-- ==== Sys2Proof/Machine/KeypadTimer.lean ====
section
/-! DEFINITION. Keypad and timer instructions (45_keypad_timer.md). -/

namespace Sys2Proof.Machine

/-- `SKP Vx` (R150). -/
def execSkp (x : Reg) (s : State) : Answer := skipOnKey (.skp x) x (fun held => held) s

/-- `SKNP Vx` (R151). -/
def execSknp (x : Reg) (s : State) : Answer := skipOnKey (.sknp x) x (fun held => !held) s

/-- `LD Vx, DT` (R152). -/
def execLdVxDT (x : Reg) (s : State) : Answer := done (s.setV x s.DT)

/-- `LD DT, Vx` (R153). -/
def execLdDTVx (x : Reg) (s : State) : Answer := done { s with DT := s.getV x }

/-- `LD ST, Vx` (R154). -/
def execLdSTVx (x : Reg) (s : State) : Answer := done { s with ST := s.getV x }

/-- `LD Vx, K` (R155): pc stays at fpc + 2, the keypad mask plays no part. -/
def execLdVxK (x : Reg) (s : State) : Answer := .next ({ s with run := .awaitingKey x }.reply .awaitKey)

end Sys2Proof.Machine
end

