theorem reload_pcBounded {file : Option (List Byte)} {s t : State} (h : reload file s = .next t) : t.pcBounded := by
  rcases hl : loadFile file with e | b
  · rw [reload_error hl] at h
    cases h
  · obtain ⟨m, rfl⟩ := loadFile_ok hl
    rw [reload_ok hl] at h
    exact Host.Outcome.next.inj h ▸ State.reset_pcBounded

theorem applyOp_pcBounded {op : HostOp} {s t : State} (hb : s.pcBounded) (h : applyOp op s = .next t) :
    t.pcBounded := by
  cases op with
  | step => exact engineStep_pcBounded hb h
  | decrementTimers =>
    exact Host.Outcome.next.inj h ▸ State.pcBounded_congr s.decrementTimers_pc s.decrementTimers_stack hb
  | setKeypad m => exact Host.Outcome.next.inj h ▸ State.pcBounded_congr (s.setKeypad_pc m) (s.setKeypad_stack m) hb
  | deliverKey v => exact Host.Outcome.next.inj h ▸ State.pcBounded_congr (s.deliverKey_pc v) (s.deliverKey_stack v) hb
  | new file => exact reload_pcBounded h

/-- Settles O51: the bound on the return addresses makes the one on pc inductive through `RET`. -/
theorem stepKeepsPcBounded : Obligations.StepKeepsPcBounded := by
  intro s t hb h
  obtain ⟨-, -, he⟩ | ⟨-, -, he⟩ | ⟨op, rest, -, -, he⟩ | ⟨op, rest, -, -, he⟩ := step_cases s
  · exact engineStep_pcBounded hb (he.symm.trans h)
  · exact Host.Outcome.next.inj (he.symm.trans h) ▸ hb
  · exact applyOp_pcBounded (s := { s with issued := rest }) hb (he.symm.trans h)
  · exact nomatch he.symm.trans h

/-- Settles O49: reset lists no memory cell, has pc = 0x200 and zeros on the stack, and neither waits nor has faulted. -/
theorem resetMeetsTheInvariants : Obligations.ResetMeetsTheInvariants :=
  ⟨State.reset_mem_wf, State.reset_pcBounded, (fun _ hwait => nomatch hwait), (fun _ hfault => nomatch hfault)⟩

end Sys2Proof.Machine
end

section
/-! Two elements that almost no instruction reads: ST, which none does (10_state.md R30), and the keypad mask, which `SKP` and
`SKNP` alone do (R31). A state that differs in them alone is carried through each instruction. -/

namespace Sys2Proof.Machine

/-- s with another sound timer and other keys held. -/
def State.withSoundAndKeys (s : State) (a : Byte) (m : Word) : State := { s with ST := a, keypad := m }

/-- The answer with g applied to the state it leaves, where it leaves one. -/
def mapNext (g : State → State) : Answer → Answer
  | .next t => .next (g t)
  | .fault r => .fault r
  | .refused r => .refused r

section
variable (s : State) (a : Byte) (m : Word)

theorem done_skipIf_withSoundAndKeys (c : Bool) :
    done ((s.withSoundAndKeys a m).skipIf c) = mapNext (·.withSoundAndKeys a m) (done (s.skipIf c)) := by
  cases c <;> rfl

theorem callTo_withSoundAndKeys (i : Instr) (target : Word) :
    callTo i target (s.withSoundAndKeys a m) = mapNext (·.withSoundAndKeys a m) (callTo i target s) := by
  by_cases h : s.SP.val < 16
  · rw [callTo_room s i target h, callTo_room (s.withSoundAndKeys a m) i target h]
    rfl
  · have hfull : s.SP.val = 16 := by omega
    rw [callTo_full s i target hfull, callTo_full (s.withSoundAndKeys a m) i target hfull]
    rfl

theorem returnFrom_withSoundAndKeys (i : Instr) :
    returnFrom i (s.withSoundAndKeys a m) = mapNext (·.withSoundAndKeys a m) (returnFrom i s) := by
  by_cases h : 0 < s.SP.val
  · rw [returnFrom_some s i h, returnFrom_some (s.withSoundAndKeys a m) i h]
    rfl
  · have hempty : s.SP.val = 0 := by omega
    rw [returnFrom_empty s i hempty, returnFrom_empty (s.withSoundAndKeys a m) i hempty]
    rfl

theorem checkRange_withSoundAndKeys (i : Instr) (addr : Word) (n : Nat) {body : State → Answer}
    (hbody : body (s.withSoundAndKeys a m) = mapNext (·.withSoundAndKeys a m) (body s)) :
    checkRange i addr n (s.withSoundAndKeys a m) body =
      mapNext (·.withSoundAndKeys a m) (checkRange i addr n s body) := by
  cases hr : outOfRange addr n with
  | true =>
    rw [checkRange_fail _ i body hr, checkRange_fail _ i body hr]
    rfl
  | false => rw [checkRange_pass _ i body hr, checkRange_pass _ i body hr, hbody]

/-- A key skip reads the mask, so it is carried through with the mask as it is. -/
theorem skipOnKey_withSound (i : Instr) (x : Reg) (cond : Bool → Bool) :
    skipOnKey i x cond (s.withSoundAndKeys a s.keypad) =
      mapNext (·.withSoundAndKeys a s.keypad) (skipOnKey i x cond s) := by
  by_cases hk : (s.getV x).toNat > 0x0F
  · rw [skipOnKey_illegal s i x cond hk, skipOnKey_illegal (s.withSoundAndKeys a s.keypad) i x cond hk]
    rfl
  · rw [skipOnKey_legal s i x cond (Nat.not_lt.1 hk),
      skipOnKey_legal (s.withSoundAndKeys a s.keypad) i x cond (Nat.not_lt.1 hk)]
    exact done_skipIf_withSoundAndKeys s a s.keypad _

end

◆ **PROBLEM TO SOLVE**: Beginning at the top of the entries above, output each line exactly, and end with the line in which "exact Host.Outcome.next.inj h ▸ State.reset_pcBounded" appears.

◆ **ANSWER**:
-- ==== Sys2Proof/Machine/KeypadTimer.lean ====
section
/-! DEFINITION. Keypad and timer instructions (45_keypad_timer.md). -/

namespace Sys2Proof.Machine

/-- `SKP Vx` (R150). -/
def execSkp (x : Reg) (s : State) : Answer := skipOnKey (.skp x) x (fun held => held) s

/-- `SKNP Vx` (R151). -/
def execSknp (x : Reg) (s : State) : Answer := skipOnKey (.sknp x) x (fun held => !held) s

/-- `LD Vx, DT` (R152). -/
def execLdVxDT (x : Reg) (s : State) : Answer := done (s.setV x s.DT)

/-- `LD DT, Vx` (R153). -/
def execLdDTVx (x : Reg) (s : State) : Answer := done { s with DT := s.getV x }

/-- `LD ST, Vx` (R154). -/
def execLdSTVx (x : Reg) (s : State) : Answer := done { s with ST := s.getV x }

/-- `LD Vx, K` (R155): pc stays at fpc + 2, the keypad mask plays no part. -/
def execLdVxK (x : Reg) (s : State) : Answer := .next ({ s with run := .awaitingKey x }.reply .awaitKey)

end Sys2Proof.Machine
end

theorem reload_pcBounded {file : Option (List Byte)} {s t : State} (h : reload file s = .next t) : t.pcBounded := by
  rcases hl : loadFile file with e | b
  · rw [reload_error hl] at h
    cases h
  · obtain ⟨m, rfl⟩ := loadFile_ok hl
    rw [reload_ok hl] at h
    exact Host.Outcome.next.inj h ▸ State.reset_pcBounded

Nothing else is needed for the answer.